The same rules apply as for SQL transforms:

  • If the target table exists, the DataFrame schema must match.
  • If the target table does not exist, Starlake infers the schema from the DataFrame.

Next Steps

Frequently Asked Questions

When should you use a Python transform instead of SQL in Starlake?

Python transforms are useful for complex operations that are difficult to express in SQL, such as machine learning, text transformations, or API calls. They require a Spark or Databricks runtime.

How do you pass parameters to a Python script in Starlake?

Use the --options key1=value1,key2=value2 flag in the starlake transform command. The parameters are passed as command-line arguments to the Python script.

What is SL_THIS in a Starlake Python transform?

SL_THIS is the name of the temporary view that the Python script must create before returning. Starlake reads this view to materialize the result into the target table.
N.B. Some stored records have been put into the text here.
/-- The next eligible queue of R290's loop. -/
def chooseQueue (s : State) : Option QueueId :=
  ((queuesToTry s).find? fun q => eligibleQueue s (tabGet .reset s.queues q)).map fun q => BitVec.ofNat 12 q

/-- A passed-over queue ages (R290). -/
def ageQueue (x : Queue) : Queue :=
  let n := x.ageCount + 1
  let step := if x.age = 0 then 1 else x.age.toNat
  { x with ageCount := n, level := if n % step = 0 then min (x.level + 1) 7 else x.level }

/-- The start of a queue's head succeeds (R290): it is popped, counted in OUT, and every other eligible queue ages. -/
def startedQueue (s : State) (q : QueueId) : State :=
  let x := queueOf s q
  let s := popQueue s q
  let y := queueOf s q
  let s := setQueue s q { y with out := y.out + 1, level := y.pri.toNat, ageCount := 0, wait := none }
  let aged := s.queues.map fun e => if e.1 ≠ q.toNat ∧ eligibleQueue s e.2 then (e.1, ageQueue e.2) else e
  { s with queues := aged, unit := { s.unit with roundRobin := tabSet s.unit.roundRobin x.level q, scan := none } }

/-- Asks the launch unit to choose again. -/
def kickUnit (s : State) : State := postOnce s .none .launchUnitStart

/-- A packet at a head faults its task (R298): it is popped, the queue FROZEN, the record written. DESIGN CHOICE (log 87): with no master frozen, words 3
to 5 of the record are 0; and the signal of an entry that reads as poison has SIGN and USER 0, as w is empty then. -/
def faultHead (s : State) (q : QueueId) (kind : BitVec 8) (w : List Word) : State :=
  let index := (queueOf s q).head
  let s := popQueue s q
  kickUnit (faultQueue (setQueue s q { queueOf s q with wait := none }) q 0 kind 0 index w (packetWord w 0) 0 0 0)

/-- A queue waits under R291 and R307. DESIGN CHOICE (log 89): the notice counts of the sculls named are those at the withdrawal; R307 fixes the
moment for the launch unit's alone. -/
def waitQueue (s : State) (q : QueueId) (l : List ScullId) (n : Option ChamberSlot) : State :=
  let w : QueueWait := { unit := s.unit.notice, sculls := l.map fun sc => (sc, (scullOf s sc).notice), chamber := n }
  kickUnit (setQueue s q { queueOf s q with wait := some w })

/-! ### Starts being reserved (R292) -/

def startOf (s : State) (id : Nat) : Option Start := tabFind s.unit.starts id
def setStart (s : State) (id : Nat) (st : Start) : State := { s with unit := { s.unit with starts := tabSet s.unit.starts id st } }
def dropStart (s : State) (id : Nat) : State := { s with unit := { s.unit with starts := tabDrop s.unit.starts id } }

/-- A start whose packet has not been judged. -/
def blankStart : Start :=
  { kind := .crew, queue := none, sender := none, packet := [], header := .none, members := [], agreed := 0, isolated := false, judged := false, committed := false, crew := 0, caps := [], asid := 0, ptroot := 0, views := [], args := [], restarts := [] }
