-- ==== Sys2Proof/Machine/Device.lean ====
section
/-! DEFINITION. The device register range (R283, R326, R349, R360, R379 to R384, R386, R388, R389), its writes from PCIe (R394), host signals
(R297, R383), the management port (R393) and the boot (R390, R391, R395). -/

namespace Sys2Proof.Machine

/-! ### Queue descriptors (R283) -/

def stateCode : QState → BitVec 2
  | .disabled => 0 | .enabled => 1 | .frozen => 2

/-- QD.CFG. -/
def queueCfg (x : Queue) : Word :=
  x.asid ++ (0 : BitVec 8) ++ x.age ++ (0 : BitVec 4) ++ BitVec.ofNat 4 x.lsz ++ b1 x.priv ++ x.pri ++ (0 : BitVec 18) ++ stateCode x.state

def readQueue (x : Queue) (r : Nat) : Word :=
  match r with
  | 0 => queueCfg x
  | 1 => BitVec.ofNat 64 x.ring
  | 2 => x.head.setWidth 64
  | 3 => x.tail.setWidth 64
  | 4 => BitVec.ofNat 64 x.capt
  | 5 => BitVec.ofNat 64 x.frec
  | 6 => x.drop.setWidth 64
  | _ => x.out.setWidth 64

/-- Bits hi : lo of a word, in place. -/
def keepBits (v : Word) (hi lo : Nat) : Nat := v.toNat / 2 ^ lo % 2 ^ (hi - lo + 1) * 2 ^ lo

/-- A write of QD.CFG: LSZ only while DISABLED; a rewritten PRI is the queue's level again (R290). -/
def writeQueueCfg (s : State) (q : QueueId) (v : Word) : State :=
  let x := queueOf s q
  let age : BitVec 8 := v.extractLsb' 32 8
  let lsz := (v.extractLsb' 24 4 : BitVec 4).toNat
  let pri : BitVec 3 := v.extractLsb' 20 3
  let y := { x with
    asid := v.extractLsb' 48 16
    age := if age = 0 then 1 else age
    lsz := if x.state = .disabled then (if lsz < 4 then 4 else lsz) else x.lsz
    priv := v.getLsbD 23
    pri := pri
    level := if pri = x.pri then x.level else pri.toNat
    ageCount := if pri = x.pri then x.ageCount else 0 }
  setQueueState (setQueue s q y) q (v.extractLsb' 0 2)

def writeQueue (s : State) (q : QueueId) (r : Nat) (v : Word) : State :=
  let x := queueOf s q
  let idle := x.state == .disabled
  match r with
  | 0 => writeQueueCfg s q v
  | 1 => if idle then setQueue s q { x with ring := keepBits v 51 6 } else s
  | 4 => if idle then setQueue s q { x with capt := keepBits v 51 7 } else s
  | 5 => if idle then setQueue s q { x with frec := keepBits v 51 6 } else s
  | 6 => setQueue s q { x with drop := x.drop &&& ~~~(v.setWidth 32) }
  | _ => s

/-! ### The fault unit (R326) -/

def readFs (s : State) (r : Nat) : Word :=
  match r with
  | 0 => s.fs.sign ++ s.fs.fsc ++ s.fs.semn ++ (0 : BitVec 31) ++ b1 s.fs.svcHost
  | 1 => BitVec.ofNat 64 (s.fs.logBase + s.fs.lsz)
  | 2 => s.fs.head.setWidth 64
  | 3 => s.fs.tail.setWidth 64
  | 5 => s.fs.badv.setWidth 64
  | _ => 0

def writeFs (s : State) (r : Nat) (v : Word) : State :=
  match r with
  | 0 => { s with fs := { s.fs with sign := v.extractLsb' 48 16, fsc := v.extractLsb' 37 11, semn := v.extractLsb' 32 5 } }
  | 1 => { s with fs := { s.fs with logBase := keepBits v 51 12, lsz := min 10 (keepBits v 3 0) } }
  | 2 => setLogHead s (v.setWidth 32)
  | 4 => verdictWrite s v
  | 5 => { s with fs := { s.fs with badv := s.fs.badv &&& ~~~(v.setWidth 32) } }
  | _ => s

/-! ### The memory registers (R349) -/

def mapWord (l : List Nat) : Word :=
  BitVec.ofNat 64 ((List.range 16).foldl (fun n i => n + (l.getD i 0) % 16 * 16 ^ i) 0)

def readMc (s : State) (r : Nat) : Word :=
  let m := s.mc
  match r with
  | 0 => m.ret ++ (0 : BitVec 5) ++ BitVec.ofNat 11 m.lpsz ++ (0 : BitVec 27) ++ BitVec.ofNat 5 m.s
  | 1 => mapWord m.stkmap
  | 2 => BitVec.ofNat 64 m.memcap
  | 4 => m.chunk ++ (0 : BitVec 8) ++ m.fail ++ m.ref ++ (0 : BitVec 14) ++ b1 m.vacd ++ b1 m.busy
  | 5 => m.mphase.setWidth 64
  | 6 => m.rply ++ m.stale
  | _ => 0

/-- MC.CMD: VACK and RETIRE together are refused. -/
def memoryCommand (s : State) (v : Word) : State :=
  if v.getLsbD 9 ∧ v.getLsbD 8 then { s with mc := { s.mc with ref := 5 } }
  else if v.getLsbD 9 then vack s
  else if v.getLsbD 8 then retireStack s (v.setWidth 4)
  else s
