-- ==== Sys2Proof/Certificates/Slice0/Obligations.lean ====
section
/-! DEFINITION. The statements for the provers, listed in OBLIGATIONS.json. A statement of several parts is their conjunction; its parts are the
Props of Sys2Proof.Parts, each with the rules it is about. -/

open Sys2Proof Sys2Proof.Machine

/-! ### Integer instructions (R78 to R90) -/

/-- R78, with R42 for g0: the three-register integer instructions write their table's result to gd and complete. -/
def Sys2Proof.Parts.IntegerResults : Prop :=
  ∀ (s : State) (sc : ScullId) (slot : Slot) (d a b : Reg), Issues s sc slot [a, b] [d] false →
    let x := readReg (ctxOf s sc slot) a
    let y := readReg (ctxOf s sc slot) b
    Gives s sc slot (.add d a b) d (fun v => v.toNat = (x.toNat + y.toNat) % 2 ^ 64)
    ∧ Gives s sc slot (.sub d a b) d (fun v => v = x - y)
    ∧ Gives s sc slot (.addw d a b) d (fun v => v = ((x + y).setWidth 32).signExtend 64)
    ∧ Gives s sc slot (.subw d a b) d (fun v => v = ((x - y).setWidth 32).signExtend 64)
    ∧ Gives s sc slot (.min d a b) d (fun v => v.toInt = Min.min x.toInt y.toInt)
    ∧ Gives s sc slot (.max d a b) d (fun v => v.toInt = Max.max x.toInt y.toInt)
    ∧ Gives s sc slot (.minu d a b) d (fun v => v.toNat = Min.min x.toNat y.toNat)
    ∧ Gives s sc slot (.maxu d a b) d (fun v => v.toNat = Max.max x.toNat y.toNat)
    ∧ Gives s sc slot (.mul d a b) d (fun v => v.toNat = x.toNat * y.toNat % 2 ^ 64)
    ∧ Gives s sc slot (.mulh d a b) d (fun v => v.toInt = x.toInt * y.toInt / 2 ^ 64)
    ∧ Gives s sc slot (.mulhu d a b) d (fun v => v.toNat = x.toNat * y.toNat / 2 ^ 64)
    ∧ Gives s sc slot (.mulhsu d a b) d (fun v => v.toInt = x.toInt * (y.toNat : Int) / 2 ^ 64)
    ∧ Gives s sc slot (.mulw d a b) d (fun v => v = (x.setWidth 32 * y.setWidth 32).signExtend 64)
    ∧ Gives s sc slot (.and d a b) d (fun v => ∀ i, v.getLsbD i = (x.getLsbD i && y.getLsbD i))
    ∧ Gives s sc slot (.or d a b) d (fun v => ∀ i, v.getLsbD i = (x.getLsbD i || y.getLsbD i))
    ∧ Gives s sc slot (.xor d a b) d (fun v => ∀ i, v.getLsbD i = (x.getLsbD i != y.getLsbD i))
    ∧ Gives s sc slot (.andn d a b) d (fun v => ∀ i < 64, v.getLsbD i = (x.getLsbD i && !y.getLsbD i))
    ∧ Gives s sc slot (.orn d a b) d (fun v => ∀ i < 64, v.getLsbD i = (x.getLsbD i || !y.getLsbD i))
    ∧ Gives s sc slot (.xnor d a b) d (fun v => ∀ i < 64, v.getLsbD i = (x.getLsbD i == y.getLsbD i))

/-- R79: ADDS and SUBS write the exact signed result, or the nearer bound with CTX.FFLAGS.SAT (bit 5) set; SAT is sticky. -/
def Sys2Proof.Parts.SaturatingSums : Prop :=
  ∀ (s : State) (sc : ScullId) (slot : Slot) (d a b : Reg), Issues s sc slot [a, b] [d] false →
    let c := ctxOf s sc slot
    let clamp := fun (z : Int) => Max.max (-(2 ^ 63)) (Min.min z (2 ^ 63 - 1))
    let ends := fun (i : Instr) (z : Int) => ∃ v : Word, v.toInt = clamp z
      ∧ exec i s = .next (finishReg s sc slot (if clamp z = z then c else { c with fflags := c.fflags ||| 0x20 }) d v)
    ends (.adds d a b) ((readReg c a).toInt + (readReg c b).toInt) ∧ ends (.subs d a b) ((readReg c a).toInt - (readReg c b).toInt)

/-- The three-register integer instructions write their results, ADDS and SUBS the nearer bound with SAT. -/
def Obligations.IntegerArithmetic : Prop :=
  Sys2Proof.Parts.IntegerResults ∧ Sys2Proof.Parts.SaturatingSums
Do Starlake Python transforms work with DuckDB?

No. Python transforms require a Spark runtime (standalone, Databricks, or EMR). For DuckDB, use SQL transforms.

Can you use the same YAML file for a Python and SQL transform?

Yes. The YAML format is identical. Only the source file changes: .sql for SQL, .py for Python.

Does the returned DataFrame need a specific schema?

The DataFrame must match the target table schema if it exists. Otherwise, Starlake infers the schema. The DataFrame must be registered as the SL_THIS temporary view.